If I graded this album on how much I want to punch Chris Martin every time I see him, it’d probably get like a 3 or 4, but overall (and despite my criticisms) it’s perfectly OK, I suppose.  It’s completely inoffensive, it sounds great (even if it isn’t), it’s got one genuinely good song and a bunch of other decent ones, and (despite its “big stadium” sound) I will admit it’s pretty tasteful.  It’s not awful or pathetic or insipid in any way.  It’s bland yet acceptable.  It’s also gonna sell millions of copies and Chris Martin is now convinced he’s Bono.  So, you know, that kinda sucks.

 

theidiot7769@aim.com writes:

 

Don't really agree with you on this one besides everything you said about Chris Martin being a Bono-worshiping prick.

I actually don't find this album to be just "bland", I really think there's some highs here, it's just that there's a healthy dose of tracks that don't work too.

For example, I really like the title track here...sure the lyrics are ridiculous, but at least the guy's not whining for once, and I don't see what's wrong with the chorus; the "...but that was when I ruled the world" line is a perfectly good final hook, and the whole thing has a real organic-feeling epic sweep to it.

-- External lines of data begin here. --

-- ==== Sys2Proof/Machine/CoreState.lean ====
section
/-!
DEFINITION. What a core holds: thread groups, local memory, L1, the vector engine and the matrix array
(03, 04, 06, 07 and 08 of the manual).
-/

namespace Sys2Proof.Machine

/-- Bytes by address in canonical form, and the numbers of the 64-byte pieces that carry the poison mark
(02 R67, 06 R156, 09 R261). An address that is not listed reads 0. -/
structure Store where
  cells : List Host.Cell := []
  poison : List Nat := []
deriving DecidableEq, Repr

/-- One mapped range of a berth's translation (15 R455 `MAP`): `pages` pages of 2^`shift` bytes from virtual
address `va` to physical or fabric global address `pa`. -/
structure MapEnt where
  va : Nat
  pa : Nat
  shift : Nat
  pages : Nat
  read : Bool := true
  write : Bool := true
deriving DecidableEq, Repr

/-- An entry of a group's reconvergence stack (07 R191): a path or a join. -/
structure PathEnt where
  join : Bool := false
  pc : Nat
  rpc : Option Nat := none
  mask : BitVec 32
  /-- The path waits at a fence (07 R214): its scope, and the number below which accesses must be performed. -/
  fence : Option (Nat × Nat) := none
deriving DecidableEq, Repr

/-- The chain a group holds open, as validation sees it (03 R83, R85, 04 R132): what a continuation must repeat. -/
structure ChainSt where
  id : Nat
  /-- LM address of the head's descriptor. -/
  desc : Nat
  m : Nat
  n : Nat
  rowMaskEn : Bool
  rowMask : Nat
  blkMaskEn : Bool
  exact : Bool
  win : Int
  scaleAB : Int
  kSum : Nat
  skipped : Bool
deriving DecidableEq, Repr

/-- One thread group (07 R185-R197). Register `v[i]` of lane `l` is entry `32*i + l` of `v`. The topmost stack
entry comes first. -/
structure GroupSt where
  v : Tbl (BitVec 32) := []
  sreg : Tbl (BitVec 64) := []
  stack : List PathEnt := []
  tk : Tbl Nat := []
  chain : Option ChainSt := none
deriving DecidableEq, Repr

/-- One barrier of a core (07 R194, R195): arrivals and count of the generation, and the lanes that wait. -/
structure BarrierSt where
  arrivals : Nat := 0
  count : Nat := 0
  waiting : List (Nat × BitVec 32) := []
deriving DecidableEq, Repr

/-- The kernel that a core runs (07 R185, R190, R200). `launch` is the number of the launch in the state. -/
structure KernSt where
  berth : Nat
  launch : Nat
  kseq : Nat := 0
  nGroups : Nat
  codeBytes : Nat
  entry : Nat := 0
  argLm : Nat := 0
  rank : Nat := 0
  nCores : Nat := 1
  tally : Nat := 0
  /-- The launch's image and argument block in the berth's memory. -/
  image : Nat := 0
  argVa : Nat := 0
  /-- The groups have started (07 R219). -/
  started : Bool := false
  groups : Tbl GroupSt := []
  barriers : Tbl BarrierSt := []
  /-- The forward-progress monitor found a stranded barrier at its last examination (07 R196). -/
  stranded : Bool := false
deriving DecidableEq, Repr

/-- What an issued access is (07 R202, R212, R213, 08 R225). -/
inductive AccKind where
  | load
  | store
  | atomic
deriving DecidableEq, Repr

/-- One lane's piece of an access; lane 32 stands for a scalar instruction. `reg` is the register specifier that
receives a result; `d0` is the data of a store or the first operand of an atomic, `d1` the second. -/
structure AccPart where
  lane : Nat
  addr : Nat
  size : Nat
  /-- The address as the thread gave it. -/
  va : Nat := 0
  reg : Nat := 0
  d0 : Nat := 0
  d1 : Nat := 0
deriving DecidableEq, Repr

/-- An access of a core that has issued and is not yet performed, or whose result has not yet returned: all of one
64-byte line (08 R226, R227). `addr` in the parts is a module-local physical address, or an offset in the target
module if `node` is another module. -/
structure Access where
  id : Nat
  group : Nat
  launch : Nat
  kind : AccKind
  /-- Code offset and active lanes of the instruction, for a fault record. -/
  pc : Nat := 0
  lanes : BitVec 32 := 0
  node : Option Nat := none
  line : Nat
  vol : Bool := false
  sext : Bool := false
  /-- Local memory, whose accesses are performed at issue (08 R236): only the result's return is open. -/
  lm : Bool := false
  aop : Nat := 0
  xfmt : Nat := 0
  ret : Bool := false
  parts : List AccPart
  /-- The access has been performed and these values, one for each part, wait to be returned. -/
  done : Option (List Nat) := none
deriving DecidableEq, Repr

/-- A line held by the L1 data cache (08 R231). -/
structure L1Line where
  line : Nat
  data : BitVec 512
deriving DecidableEq, Repr

/-- An instruction in the array queue (03 R88, 04 R117, R136): the descriptor, records and translation as they
stood at queue entry. `fill` is the gather fill it belongs to, `chain` the chain, `started` its bank once it runs. -/
structure AqEnt where
  id : Nat
  group : Nat
  launch : Nat
  tk : Nat
  pc : Nat := 0
  lanes : BitVec 32 := 0
  descAddr : Nat
  words : List Nat
  maskRec : Nat := 0
  conv : Bytes := []
  maps : List MapEnt := []
  chain : Nat := 0
  fill : Option Nat := none
  bank : Option Nat := none
  segments : Nat := 0
deriving DecidableEq, Repr

/-- A gather fill (03 R95): the words of its first request and the rows it holds. -/
structure FillSt where
  id : Nat
  words : List Nat
  rows : Nat
  isOpen : Bool := true
deriving DecidableEq, Repr

/-- One of the two banks of accumulator cells (03 R77, R82): who holds it, and cell `(i, j)` at `64*i + j`. -/
structure BankSt where
  owner : Option Nat := none
  cells : Tbl AccCell := []
deriving DecidableEq, Repr

/-- An operation in the vector queue (06 R160): its word and the translation at queue entry. -/
structure VqEnt where
  id : Nat
  group : Nat
  launch : Nat
  tk : Nat
  pc : Nat := 0
  lanes : BitVec 32 := 0
  w0 : BitVec 64
  w1 : BitVec 64
  maps : List MapEnt := []
  /-- The tie-sum record as read at queue entry (05 R147). -/
  record : Bytes := []
  started : Bool := false
deriving DecidableEq, Repr

/-- An amax register (06 R176): an FP32 magnitude and a non-finite flag. -/
structure AmaxReg where
  mag : BitVec 32 := 0
  nonFinite : Bool := false
deriving DecidableEq, Repr

/-- One core (01 R27): local memory, L1, vector engine, matrix array, the kernel that runs on it, and the accesses
on their way. -/
structure CoreSt where
  lm : Store := {}
  l1 : List L1Line := []
  vr : Tbl Row := []
  cache : Tbl Row := []
  vrMark : Tbl (BitVec 16) := []
  cacheMark : Tbl (BitVec 16) := []
  amax : Tbl AmaxReg := []
  vq : List VqEnt := []
  aq : List AqEnt := []
  fills : List FillSt := []
  banks : Tbl BankSt := []
  lastBank : Nat := 1
  kern : Option KernSt := none
  acc : List Access := []
  nextId : Nat := 1
  /-- First residue failures, vector and matrix, and L1 lines that failed their check (03 R114, 06 R183, 08 R249). -/
  residues : Nat := 0
  l1Fails : Nat := 0
deriving DecidableEq, Repr

end Sys2Proof.Machine
end

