-- ==== Sys2Proof/Machine/VecForm.lean ====
section
/-!
DEFINITION. The vector operation word: fields, operand geometry and validation (06_vector_engine.md R157-R182,
05_backward_pass.md R147, R148).
-/

namespace Sys2Proof.Machine

/-- An operand selector (06 R158): a register, or a row of the operand cache. -/
structure VSel where
  cache : Bool
  idx : Nat
deriving DecidableEq, Repr

/-- The operand a 9-bit selector names (R158). -/
def selOf (x : Nat) : VSel := if 256 ≤ x then { cache := true, idx := x % 256 } else { cache := false, idx := x % 32 }

/-- The fields of a vector operation word (R157). -/
structure Vow where
  opc : Nat
  fmtD : Nat
  fmtS : Nat
  d : Nat
  a : Nat
  b : Nat
  c : Nat
  rpt : Nat
  rnd : Bool
  sat : Bool
  amx : Bool
  rsv : Bool
  imm : Nat
  scaleD : Int
  scaleS : Int
  aux : Nat
  addr : Nat
  loc : Nat
  len : Nat
  stride : Nat
deriving DecidableEq, Repr

/-- The fields of a word (R157); `addr`, `loc`, `len` and `stride` are the move form's. -/
def vowOf (w0 w1 : Nat) : Vow :=
  { opc := bitsOf w0 7 0, fmtD := bitsOf w0 11 8, fmtS := bitsOf w0 15 12, d := bitsOf w0 24 16, a := bitsOf w0 33 25,
    b := bitsOf w0 42 34, c := bitsOf w0 51 43, rpt := bitsOf w0 59 52, rnd := bitOf w0 60, sat := bitOf w0 61,
    amx := bitOf w0 62, rsv := bitOf w0 63, imm := bitsOf w1 31 0, scaleD := signedOf 8 (bitsOf w1 39 32),
    scaleS := signedOf 8 (bitsOf w1 47 40), aux := bitsOf w1 63 48, addr := bitsOf w1 56 0, loc := bitsOf w1 57 57,
    len := (bitsOf w1 63 58 + 1) * 16, stride := 16 * bitsOf w0 51 34 }

/-- What an opcode uses of the word (R163): operands, and whether `AMX`, rounding, `IMM`, `SCALE_S`, `SCALE_D` and which
bits of `AUX`; whether a register destination may repeat; whether R164, R172 or R175 asks for zero scales. -/
structure VUse where
  d : Bool := false
  a : Bool := false
  b : Bool := false
  c : Bool := false
  amx : Bool := false
  rnd : Bool := false
  imm : Bool := false
  sclS : Bool := false
  sclD : Bool := false
  zeroScl : Bool := false
  regD : Bool := false
  move : Bool := false
  auxMask : Nat := 0
deriving DecidableEq, Repr

/-- The opcode table (R163); `none` for a reserved opcode. -/
def vUse (v : Vow) : Option VUse :=
  let mx := match fmtOfCode v.fmtS with
    | some f => fmtIsMx f
    | none => false
  match v.opc with
  | 0x01 => some { d := true, a := true, b := true, c := true, amx := true, rnd := true, zeroScl := true }
  | 0x02 | 0x03 | 0x04 => some { d := true, a := true, b := true, amx := true, rnd := true, zeroScl := true }
  | 0x05 | 0x06 => some { d := true, a := true, b := true, zeroScl := true }
  | 0x07 => some { d := true, a := true, b := true, zeroScl := true, auxMask := 7 }
  | 0x08 => some { d := true, a := true, b := true, c := true }
  | 0x09 => some { d := true, imm := true }
  | 0x10 | 0x11 | 0x12 | 0x13 | 0x14 | 0x15 | 0x16 | 0x17 | 0x18 | 0x19 | 0x1A => some { d := true, a := true, b := true }
  | 0x1B => some { d := true, a := true, sclS := true }
  | 0x20 | 0x21 | 0x22 | 0x23 | 0x24 => some { d := true, a := true, rnd := true }
  | 0x30 => some { d := true, a := true, b := true }
  | 0x31 => some { d := true, a := true, b := true, c := true }
  | 0x32 =>
    let two := decide (1 ≤ v.aux % 16) && decide (v.aux % 16 ≤ 4)
    some { d := true, a := true, b := two, auxMask := 0xFFF }
  | 0x33 => some { d := true, a := true, b := true, auxMask := 1 }
  | 0x34 => some { d := true, a := true, auxMask := 0xE }
  | 0x40 => some { d := true, a := true, amx := true, rnd := true, sclS := true, sclD := true, auxMask := 0xFF }
  | 0x41 => some { d := true, a := true, b := mx, c := true, amx := true, sclS := !mx, zeroScl := true, auxMask := 1 }
  | 0x48 => some { d := true, a := true, b := v.aux % 8 == 5, amx := true, rnd := true, imm := true, sclS := true,
                   sclD := true, regD := true, auxMask := 0xFFF }
  | 0x50 => some { d := true, a := true, b := true, c := true, amx := true, rnd := true, sclS := true, zeroScl := true }
  | 0x58 => some { imm := true, auxMask := 0x1F }
  | 0x60 => some { d := true, a := true, imm := true, regD := true, auxMask := 0x1F }
  | 0x61 => some { a := true, c := true, imm := true, auxMask := 1 }
  | 0x70 => some { d := true, move := true }
  | 0x71 => some { a := true, move := true }
  | 0x7F => some { imm := true }
  | _ => none

/-- Element width of the bit-moving operations (before R168): the formats whose elements are 8, 16 or 32 bits. -/
def moveWidth (code : Nat) : Option Nat :=
  match fmtOfCode code with
  | some .fp32 => some 32
  | some .fp16 | some .bf16 | some .g16 => some 16
  | some .e4m3 | some .e5m2 | some .mxE4m3 | some .mxE5m2 | some .int8 => some 8
  | _ => none

/-- The floating-point formats marked F (R163). -/
def isF (code : Nat) : Bool := code == 0xB || code == 0x8 || code == 0x9
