-- ==== Sys2Proof/Machine/Dispatch.lean ====
section
/-!
DEFINITION. One arm for each command: its meaning, or its name where it has none yet.
-/

namespace Sys2Proof.Machine
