-- ==== Sys2Proof/Machine/Step.lean ====
section
/-!
DEFINITION. One step: the command at the front of the queue runs; an empty queue leaves the module idle.
-/

namespace Sys2Proof.Machine

/-- One step of the module. -/
def step (s : State) : Host.Outcome State Fault Refusal :=
  match s.pending with
  | [] => .next s
  | c :: rest => exec c { s with pending := rest }

/-- The state with the command that a table word spells at the front of its queue. -/
def State.withFetchWord (s : State) (nbits w : Nat) : State :=
  match decodeTableWord nbits w with
  | some c => { s with pending := c :: s.pending }
  | none => s

end Sys2Proof.Machine
end

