/-- R207-R218: no bit of a kernel instruction's word is dropped: a word that passes the checks reads as an instruction whose
word it is, and the word of an instruction that passes them reads as that instruction. -/
def Obligations.InstructionWordsRoundTrip : Prop :=
  (∀ (t : At) (opc w : Nat) (i : Instr), w < 2 ^ 64 → decodePvk t opc w = some i → ∃ n, encodePvk i = some (n, w)) ∧
  ∀ (i : Instr) (opc w : Nat), encodePvk i = some (opc, w) → wordFieldOk w = true → wordRegOk w = true →
    (∀ t o l, i = .ld t o l ∨ i = .lds t o l → l = []) → ∃ t, decodePvk t opc w = some i

/-- Every command answers a next state, whatever the state and the operands, but one: an input voltage beyond the absolute
maximum ratings, of which the manual says nothing (R570). -/
def Obligations.EveryCommandCompletes : Prop :=
  ∀ (c : Instr) (s : State), (∃ t, exec c s = .next t) ∨
    ∃ mv us, c = .inputVoltageChange mv us ∧ (mv < -60000 ∨ 64000 < mv ∨ (60000 < mv ∧ 10000 < us)) ∧
      exec c s = .fault .beyondAbsoluteMaximum

/-- What a command leaves alone: every part of the state that the table does not name for it, and the queue always. -/
def Obligations.CommandsKeepTheirFrames : Prop :=
  ∀ (c : Instr) (s t : State), exec c s = .next t → Frame (touches c) s t ∧ t.pending = s.pending

/-- Memory keeps its canonical form: the module's, the host's as the module sees it, and every core's local memory. -/
def Obligations.MemoriesStayCanonical : Prop := ∀ (s t : State), s.canonical → step s = .next t → t.canonical

/-- R450, R494, R522: generations stay other than 0, at most 32 sessions are open, entries of the defect list stay at their
places and change in `STATE` alone, to readmitted, and what has left the module stays sent. -/
def Obligations.RecordsAreKept : Prop :=
  ∀ (s t : State), step s = .next t →
    (s.gensOk → t.gensOk) ∧ (s.dict.sessionsOk → t.dict.sessionsOk) ∧ listGrows s.defects.list t.defects.list ∧
      ∃ l, t.out = s.out ++ l

/-- R82, R86: the bank that a matrix instruction takes. -/
def Obligations.InstructionsTakeBanks : Prop :=
  ∀ (s : State) (core id : Nat) (e : AqEnt) (k : CoreSt), k = s.core core → k.aqEnt id = some e → e.bank = none →
    heldByFill k e = false → (aqBefore k e).any (fun x => ringsMeet x e) = false →
    ((descOf e.words).accInit = 0 ∨ (descOf e.words).accInit = 1 → (aqBefore k e).any (blocksHead k) = false →
      (∀ b, (tget k.banks {} 0).owner = none → (tget k.banks {} 1).owner = none → b = (k.lastBank + 1) % 2 →
        ∃ u f, exec (.matrixStart core id) s = .next u ∧ (u.core core).aqEnt id = some f ∧ f.bank = some b ∧
          (tget (u.core core).banks {} b).owner = some e.chain ∧ (u.core core).lastBank = b) ∧
      (∀ b, b < 2 → (tget k.banks {} b).owner = none → (tget k.banks {} (1 - b)).owner ≠ none →
        ∃ u f, exec (.matrixStart core id) s = .next u ∧ (u.core core).aqEnt id = some f ∧ f.bank = some b ∧
          (tget (u.core core).banks {} b).owner = some e.chain ∧ (u.core core).lastBank = b) ∧
      ((tget k.banks {} 0).owner ≠ none → (tget k.banks {} 1).owner ≠ none → exec (.matrixStart core id) s = .next s)) ∧
    ((State.reset.core core).lastBank + 1) % 2 = 0 ∧
    (∀ b, (descOf e.words).accInit = 2 → (∀ x ∈ aqBefore k e, x.chain ≠ e.chain) → b < 2 →
      (tget k.banks {} b).owner = some e.chain → (tget k.banks {} (1 - b)).owner ≠ some e.chain →
      ∃ u f, exec (.matrixStart core id) s = .next u ∧ (u.core core).aqEnt id = some f ∧ f.bank = some b ∧
        (u.core core).lastBank = k.lastBank)

namespace Sys2Proof.Machine

/-- What a product adds to a cell, in units of its lowest bit: nothing where it is beyond the cell (02 R58). -/
def cellUnits (w : Int) (p : Val) : Int :=
  match p with
  | .fin m e => if 2 ^ 127 ≤ (truncAt m e w).natAbs then 0 else truncAt m e w
  | _ => 0

/-- The cell that products are added to, one after the other. -/
def cellSum (c : AccCell) (w : Int) (ps : List Val) : AccCell := ps.foldl (fun a p => cellAddVal a w p) c

/-- Addend formats of exact-float adds with the lowest and the highest scale that always convert exactly (09 R268). -/
def exactScales : List (Fmt × Int × Int) :=
  [(.e4m3, -55, 54), (.e5m2, -48, 47), (.int8, -64, 55), (.fp16, -40, 47), (.g16, -25, 30)]

/-- Whether an add of an element alone to a cell at 0 ends in the marker. -/
def Unconverted (f : Fmt) (b : Nat) (k : Int) : Prop := laAdd 0 (decodeElem f b) k = laMarker

end Sys2Proof.Machine
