-- ==== Sys2Proof/Laws/Tbl.lean ====
section
/-!
SUPPORT. The laws of sparse tables: what an entry reads as after a change, and which entries a changed table has.
-/

namespace Sys2Proof.Machine

variable {α : Type}

theorem tget_tset_self (t : Tbl α) (d : α) (k : Nat) (v : α) : tget (tset t k v) d k = v := by
  induction t with
  | nil => simp [tset, tget]
  | cons p r ih =>
    obtain ⟨j, w⟩ := p
    simp only [tset]
    split
    · simp [tget]
    · split
      · simp [tget]
      · simp [tget, *]

theorem tget_tset_other (t : Tbl α) (d : α) {k j : Nat} (v : α) (h : j ≠ k) : tget (tset t k v) d j = tget t d j := by
  induction t with
  | nil => simp [tset, tget, h.symm]
  | cons p r ih =>
    obtain ⟨i, w⟩ := p
    simp only [tset]
    split
    · subst i; simp [tget, h.symm]
    · split
      · simp [tget, h.symm]
      · simp [tget, ih]

theorem tfind_tset_self (t : Tbl α) (k : Nat) (v : α) : tfind (tset t k v) k = some v := by
  induction t with
  | nil => simp [tset, tfind]
  | cons p r ih =>
    obtain ⟨j, w⟩ := p
    simp only [tset]
    split
    · simp [tfind]
    · split
      · simp [tfind]
      · simp [tfind, *]

theorem tfind_tset_other (t : Tbl α) {k j : Nat} (v : α) (h : j ≠ k) : tfind (tset t k v) j = tfind t j := by
  induction t with
  | nil => simp [tset, tfind, h.symm]
  | cons p r ih =>
    obtain ⟨i, w⟩ := p
    simp only [tset]
    split
    · subst i; simp [tfind, h.symm]
    · split
      · simp [tfind, h.symm]
      · simp [tfind, ih]

theorem mem_tset {t : Tbl α} {k : Nat} {v : α} {p : Nat × α} (h : p ∈ tset t k v) : p = (k, v) ∨ p ∈ t := by
  induction t with
  | nil => exact .inl (List.mem_singleton.mp h)
  | cons q r ih =>
    obtain ⟨j, w⟩ := q
    simp only [tset] at h
    split at h
    · exact (List.mem_cons.mp h).imp id fun h => List.mem_cons_of_mem _ h
    · split at h
      · exact List.mem_cons.mp h
      · cases List.mem_cons.mp h with
        | inl h => exact .inr (h ▸ List.mem_cons_self ..)
        | inr h => exact (ih h).imp id fun h => List.mem_cons_of_mem _ h

theorem tget_default_or_mem (t : Tbl α) (d : α) (k : Nat) : tget t d k = d ∨ (k, tget t d k) ∈ t := by
  induction t with
  | nil => exact .inl rfl
  | cons q r ih =>
    obtain ⟨j, w⟩ := q
    simp only [tget]
    split
    · subst j; exact .inr (List.mem_cons_self ..)
    · exact ih.imp id fun h => List.mem_cons_of_mem _ h

theorem mem_of_tfind {t : Tbl α} {k : Nat} {v : α} (h : tfind t k = some v) : (k, v) ∈ t := by
  induction t with
  | nil => simp [tfind] at h
  | cons q r ih =>
    obtain ⟨j, w⟩ := q
    simp only [tfind] at h
    split at h
    · subst j; cases h; exact List.mem_cons_self ..
    · exact List.mem_cons_of_mem _ (ih h)

theorem length_tset_le (t : Tbl α) (k : Nat) (v : α) : (tset t k v).length ≤ t.length + 1 := by
  induction t with
  | nil => simp [tset]
  | cons q r ih =>
    obtain ⟨j, w⟩ := q
    simp only [tset]
    split
    · simp
    · split
      · simp
      · simpa using ih

theorem rising_tset {t : Tbl α} (k : Nat) (v : α) (h : rising t) : rising (tset t k v) := by
  induction t with
  | nil => exact ⟨fun _ h => by simp at h, trivial⟩
  | cons q r ih =>
    obtain ⟨j, w⟩ := q
    simp only [tset]
    split
    · subst j; exact h
    · split
      · rename_i a b
        exact ⟨fun x hx => by
          cases List.mem_cons.mp hx with
          | inl e => rw [e]; exact b
          | inr e => exact Nat.lt_trans b (h.1 x e), h⟩
      · rename_i a b
        refine ⟨fun x hx => ?_, ih h.2⟩
        cases mem_tset hx with
        | inl e => rw [e]; simp only; omega
        | inr e => exact h.1 x e

theorem rising_filter {t : Tbl α} (f : Nat × α → Bool) (h : rising t) : rising (t.filter f) := by
  induction t with
  | nil => exact h
  | cons q r ih =>
    rw [List.filter_cons]
    split
    · exact ⟨fun x hx => h.1 x (List.mem_filter.mp hx |>.1), ih h.2⟩
    · exact ih h.2

theorem length_tset_found {t : Tbl α} {k : Nat} {v w : α} (h : rising t) (f : tfind t k = some w) :
    (tset t k v).length = t.length := by
  induction t with
  | nil => simp [tfind] at f
  | cons q r ih =>
    obtain ⟨j, u⟩ := q
    simp only [tset]
    split
    · simp
    · rename_i a
      simp only [tfind, if_neg a] at f
      have := h.1 _ (mem_of_tfind f)
      rw [if_neg (by simp only at this; omega)]
      simpa using ih h.2 f

theorem length_tdel_le (t : Tbl α) (k : Nat) : (tdel t k).length ≤ t.length := List.length_filter_le ..

end Sys2Proof.Machine
end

Actually, in contrast to what Herr Bono is so fond of doing, I think this album is enormously back-loaded. The opening instrumental is okay (reminds me of a more ambient, less guitar-driven version of Bowie's "Speed of Life" for some reason), but the rest I'm not too sure about. "Cemeteries of London" doesn't work at all, "42" I just don't get (the "hook" here doesn't do anything for me), "Yes" has both "mellow" and "rocking" sections, both of which are incredibly dull, and while I like the "Reign in Love" coda to "Lovers in Japan/Reign in Love", the main section of the song might as well not even exist...and that's kind of a problem since it's like 5 minutes long.

But man, if that seemed pretty damning, I like the rest of the album a lot. "Lost" seems to me to be the most obviously arena-ready thing here, but I like it (these guys do anthems pretty well, what can I say), and once this thing hits the title-track it really cooks until the end. "Violet Hill" and "Strawberry Swing" are both nice, humble, catchy slices of Brit-Pop, and I absolutely love the closing "Death and All His Friends/The Escapist", which for me stands up there with the best songs these guys have ever done. I don't really get what's so "messy" about it at all...the first part is just a gorgeous slow-building anthemic pop song, and "The Escapist" coda works perfectly.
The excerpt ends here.